Almost all post-scarcity economies arise after significant development in automation, both physical and intellectual, that almost entirely negates the need for sophont labour. In effect automated technologies (chiefly robotics and artificial intelligence) reach a point in which all tasks including the design, construction and installation of new automation are automated. This feature of post-scarcity economies is the basis for most other characteristics and is the spur for the development of post-labour economic theories.

Post-labour Methods of Resource Distribution

Societies transitioning into a post-scarcity economy often have a high emphasis on sophont labour as a means of resource acquisition. This is not always the case; there are examples of societies that have transitioned from gift economies or neofeudalism but historically labour markets or state/socialised employment are the norm. This presents a problem as automated technologies reduce the demand for labour and thus, in classical economic terms, the price of labour in the form of wages go down. If newer economic models are not adopted the number of actors in the economy decreases, only encompassing those with labour to sell or capital/commodities to rent. This can mean a bleak outlook for those excluded and history is littered with examples of ghettoization, famine and even social cleansing. However there are examples where positive outcomes were achieved, usually through volunteerism wherein those still able to engage in the economy provide for those who can’t. But these cases are in the minority and the majority of societies that make a transition adopt a different model.

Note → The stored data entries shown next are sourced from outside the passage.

-- ==== Sys2Proof/Machine/State.lean ====
section
/-! DEFINITION. The state of the block (spec/10_state.md R20 to R34), the faults an operation raises
(spec/60_exceptions.md R190, R191), what the result port carries, and the two ways a step of the MODEL can
stop. A fault of the block is not a stop: it is a next state with the fault latch written (R193). -/

namespace Sys2Proof.Machine

/-! ## The block's own faults -/

/-- The subcodes of MalformedPacket (R191). -/
inductive MalformedSub where
  | countMismatch
  | nopWithRegister
  | t2Orphan
  deriving DecidableEq, Repr

/-- The subcodes of IllegalOperation (R191). -/
inductive IllegalSub where
  | noPacket
  | noFamily
  | badOperand
  | faInactive
  | faDone
  | unknownOp (code : BitVec 8)
  deriving DecidableEq, Repr

/-- The eight faults of R190, each with what its information word reports (R191). -/
inductive BlockFault where
  | invalidRegister
  | invalidOpcode
  | packetOverflow (length : Nat)
  | malformedPacket (sub : MalformedSub)
  | unsupportedFamily
  | unimplementedOperation (op : BitVec 8)
  | frameIndexOutOfRange (t : Nat)
  | illegalOperation (sub : IllegalSub)
  deriving DecidableEq, Repr

/-! ## The result port -/

/-- A decoded header word (R75). -/
inductive DecHdr where
  | t1 (opcode : Opcode) (addr : BitVec 14) (rsvd : BitVec 2) (count : BitVec 11)
  | t2 (opcode : Opcode) (count : BitVec 27)
  | other (htype : BitVec 3)
  deriving DecidableEq, Repr

/-- The result values of an operation that succeeds (R80, column "result on success"). -/
inductive ResultValue where
  | unit
  | addr (a : BitVec 14)
  | opc (code : BitVec 2)
  | header (d : DecHdr) (regname : Option RegName)
  | acc (a : Word)
  | accNpkt (a : Word) (npkt : Nat)
  | spec (frameWords : Nat) (blockTypeNames : List String) (logicBt bramBt : Nat)
  | frames (n : Nat)
  | frameAddr (a : FrameAddr)
  | frameAddrLast (a : FrameAddr) (last : Bool)
  deriving DecidableEq, Repr

/-- The result port (R34): `ok` with the result values, or `fault(code, info)`; `idle` before the first
operation after reset (log entry 2). -/
inductive ResultPort where
  | idle
  | ok (v : ResultValue)
  | fault (code : BitVec 8) (info : Word)
  deriving DecidableEq, Repr

/-! ## The state -/

/-- `FA`, the frame-address cursor (R25). -/
structure Cursor where
  active : Bool
  done   : Bool
  ncols  : List Nat
  bt     : Nat
  col    : Nat
  sub    : Nat
  frm    : Nat
  deriving DecidableEq, Repr

/-- `FA` cleared: its reset value (R25, R30) and what `CS.RESOLVE` leaves (R154). -/
def Cursor.cleared : Cursor := ⟨false, false, [], 0, 0, 0, 0⟩

/-- The state. `acc` to `lastinfo` are the state elements of R22 to R27; `result` is the result port of R34.
`pkt` is `none` exactly when `PKT.valid = 0`: the other fields are then unspecified and never read, and
spec/93_implementation_defined.md U11 asks for an option type (log entry 6). The last two fields are the model's own, no
state of the block: `host`, what the outside world will do, oldest first (the block buffers nothing: a step
takes the first event and no operation reads the rest; log entry 1), and `consts`, the constants this
instance was built with (R28: no operation writes them, reset does not touch them; log entry 3). -/
structure State where
  acc      : Word
  seq      : List Packet
  pkt      : Option Packet
  fa       : Cursor
  fam      : Option String
  lasterr  : BitVec 8
  lastinfo : Word
  result   : ResultPort
  host     : List HostEvent
  consts   : Constants
  deriving DecidableEq, Repr

/-- The state after reset of an instance built with constants `c`: the values of R30. -/
def State.resetOf (c : Constants) : State where
  acc      := c.crcInit
  seq      := []
  pkt      := none
  fa       := Cursor.cleared
  fam      := none
  lasterr  := 0#8
  lastinfo := 0#32
  result   := .idle
  host     := []
  consts   := c

/-- The state after reset (R30) of the instance with the parameter values of R9. -/
def State.reset : State := State.resetOf Config.constants

/-! ## Stops of the model -/

/-- Why a step of the model stops with a fault. The spec's own faults are no stops (R193). -/
inductive Fault where
  /-- Raised by the operations that read `FAMILY_TABLE[FAM]` (`CS.TOTAL`, `CS.LOCATE`, `FA.START`, `FA.NEXT`,
  `GN.INIT`, `GN.END`) when `FAM` holds an identifier with no entry. R26 says it never does: no run reaches
  such a state (log entry 9). Safe. -/
  | familyUnbound
  /-- Raised by `FA.NEXT` when an active cursor points outside the family's table. R158 and R159 never leave one
  there when the table is well formed (R151): no such run reaches it (log entry 9). Safe. -/
  | cursorOutsideTable
  deriving DecidableEq, Repr

/-- Why a step of the model is refused. -/
inductive Refusal where
  /-- Raised by an arm of `exec` whose instruction has no meaning yet; no arm is of that kind. Safe. -/
  | notModelled (mnemonic : String)
  deriving DecidableEq, Repr

end Sys2Proof.Machine
end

Most post-scarcity societies still feature private markets as a mechanism for distributing non-fungible goods and services (though some do not and utilise gift economics instead e.g. the Utopia Sphere). Currency in these markets can include both fiat and non-fiat currency. Whilst the former are rarer in post-scarcity economies they are generally favoured if backed by an archai. Unlike scarcity economies markets play a far more optional role in day to day life. Whilst such commodities as specific land, extra resources, branded products and personal services (to name a few) have to either be freely given or purchased on a market fundamental needs are almost always taken care of without the need of private currency. Market participation greatly varies between societies; in the NoCoZo >98% of individuals interact within a market on a regular basis, at the other extreme the Utopia Sphere reports a number of <1%. Due to this even in post-scarcity economies with prolific markets it's entirely possible to live a moneyless yet good life.

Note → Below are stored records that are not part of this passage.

-- ==== Sys2Proof/Certificates/Slice0/Obligations.lean ====
section
/-! DEFINITION. The statements about the model, from the numbered rules of spec/. Each docstring names the
rule it formalises. A next state is written as an update of the state before, so each equation is at once the
result, the completion and the frame of its instruction: whatever the update does not name is unchanged. The
statement of an operation begins with its operation code (R80; the operands beside it are the record of log entry 4). -/

open Sys2Proof Sys2Proof.Machine Sys2Proof.Safety

/-! ## Encoding -/

/-- Words of spec/95_test_vectors.md V-ENC-1 and V-ENC-2 and codes of R80 decode to the instructions they stand
for (R71, R72, R73, R80). -/
def Obligations.SpecWordsDecode : Prop :=
  decode (.headerWord 0x20000000#32) = .ok (.t1Nop 0#14 0#2 0#11) ∧
  decode (.headerWord 0x28006005#32) = .ok (.t1Read 3#14 0#2 5#11) ∧
  decode (.headerWord 0x30009801#32) = .ok (.t1Write 4#14 3#2 1#11) ∧
  decode (.headerWord 0x3FFFE7FF#32) = .ok (.t1Reserved 16383#14 0#2 2047#11) ∧
  decode (.headerWord 0x48000005#32) = .ok (.t2Read 5#27) ∧
  decode (.headerWord 0x57FFFFFF#32) = .ok (.t2Write 134217727#27) ∧
  decode (.headerWord 0xAA995566#32) = .error (.otherHeader 5#3) ∧
  decode (.operation 0x23#8 {}) = .ok .sqCrcw ∧
  decode (.operation 0x11#8 { symbol := "WRITE", reg := .named "CMD", word := 7#32 }) =
    .ok (.pkW1 "WRITE" (.named "CMD") 7#32)

/-- Decoding the encoding of any instruction gives it back, whatever its operands (R71, R72, R80). -/
def Obligations.DecodeOfEncodeIsTheInstruction : Prop := ∀ i : Instr, decode (encode i) = .ok i

/-- A header word decodes exactly when its type field is 1 or 2, and encoding what it decodes to gives the word
back, so no bit of a header is dropped (R71, R72, R75, R77 (a)). -/
def Obligations.HeaderWordsDecodeExactly : Prop :=
  ∀ w : Word,
    ((∃ i, decode (.headerWord w) = .ok i) ↔ (w.toNat / 2 ^ 29 = 1 ∨ w.toNat / 2 ^ 29 = 2)) ∧
    ∀ i, decode (.headerWord w) = .ok i → encode i = .headerWord w

/-- The two headers as numbers (R74). -/
def Obligations.HeaderAsNumber : Prop :=
  ∀ (c : Constants) (p : Packet), p.WellFormed c →
    (p.htype = .t1 → (header c p).toNat =
      0x20000000 + (c.codeOf p.opcode).toNat * 0x08000000 + ((c.addrOf? p.reg).getD 0#14).toNat * 0x2000 +
        p.count) ∧
    (p.htype = .t2 → (header c p).toNat = 0x40000000 + (c.codeOf p.opcode).toNat * 0x08000000 + p.count)

/-- `dec_hdr(header(p))` returns the packet's type, opcode and count, reserved bits 0 and, for Type 1, its
address (the law of R75). -/
def Obligations.DecHdrInvertsHeader : Prop :=
  ∀ (c : Constants) (p : Packet), c.WellFormed → p.WellFormed c →
    (p.htype = .t1 → ∃ wc : BitVec 11, wc.toNat = p.count ∧
      decHdr c (header c p) = .t1 p.opcode ((c.addrOf? p.reg).getD 0#14) 0#2 wc) ∧
    (p.htype = .t2 → ∃ wc : BitVec 27, wc.toNat = p.count ∧ decHdr c (header c p) = .t2 p.opcode wc)

/-- `BYTES` is big-endian: four bytes a word, the most significant first (R54). -/
def Obligations.ByteStreamIsBigEndian : Prop :=
  ∀ ws : List Word, (byteStream ws).length = 4 * ws.length ∧
    ∀ (i : Nat) (w : Word), ws[i]? = some w →
      (byteStream ws)[4 * i]? = some (BitVec.ofNat 8 (w.toNat / 2 ^ 24)) ∧
      (byteStream ws)[4 * i + 1]? = some (BitVec.ofNat 8 (w.toNat / 2 ^ 16)) ∧
      (byteStream ws)[4 * i + 2]? = some (BitVec.ofNat 8 (w.toNat / 2 ^ 8)) ∧
      (byteStream ws)[4 * i + 3]? = some (BitVec.ofNat 8 w.toNat)

/-- A reader of the word stream gets the packets back: from `WORDS(SEQ)` of a paired sequence of well-formed
packets, in which no packet is a Type-2 NOP and non-WRITE packets carry no payload (the condition R76 and R233
put on a host), the reader of Machine/WireReader.lean (the model's, log entry 8) cuts exactly `SEQ`. -/
def Obligations.WordStreamCutsBackIntoItsPackets : Prop :=
  ∀ (c : Constants) (seq : List Packet), c.WellFormed → Paired seq →
    (∀ p ∈ seq, p.WellFormed c ∧ ¬ (p.htype = .t2 ∧ p.opcode = .nop) ∧
      (p.opcode ≠ .write → p.payload = [])) →
    readWordStream c (wordStream c seq) = .ok seq

/-! ## Steps, reset, faults -/

/-- A step runs the decoded instruction: when the transaction presented next decodes to `i`, the step is `exec i`
with that transaction taken (R80, R200). With nothing presented the block is idle (R222; log entry 1). -/
def Obligations.StepRunsTheDecodedInstruction : Prop :=
  (∀ (s : State) (t : Transaction) (i : Instr) (rest : List HostEvent),
    s.host = .transaction t :: rest → decode t = .ok i → step s = exec i { s with host := rest }) ∧
  (∀ s : State, s.host = [] → step s = .next s)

Steady state and Circular Economics

With sufficient economic commitment and/or molecular nanotechnology industries can be designed with near-perfect recycling in mind, facilitating a transition towards a steady state economy. Waste products can either come in forms safe to release into a surrounding biosphere or be used as raw materials for other industries. Particularly with advanced nanotechnology any substance can be broken down into its constituent elements (given energy and time) ready to be rebuilt. Whilst not a necessary characteristic of post-scarcity economies most adopt the practice as it avoids the huge potential for environmental damage unchecked growth of automated industry could cause. Whilst the resources available to a post-scarcity economy can be vast (potentially multiple solar systems worth of matter and energy) autonomous industry can potentially grow exponentially. This has been the cause of more than one Cinder system. In addition steady state economic principles are often put in place to prevent overconsumption or greed and to encourage an ecologically friendly culture.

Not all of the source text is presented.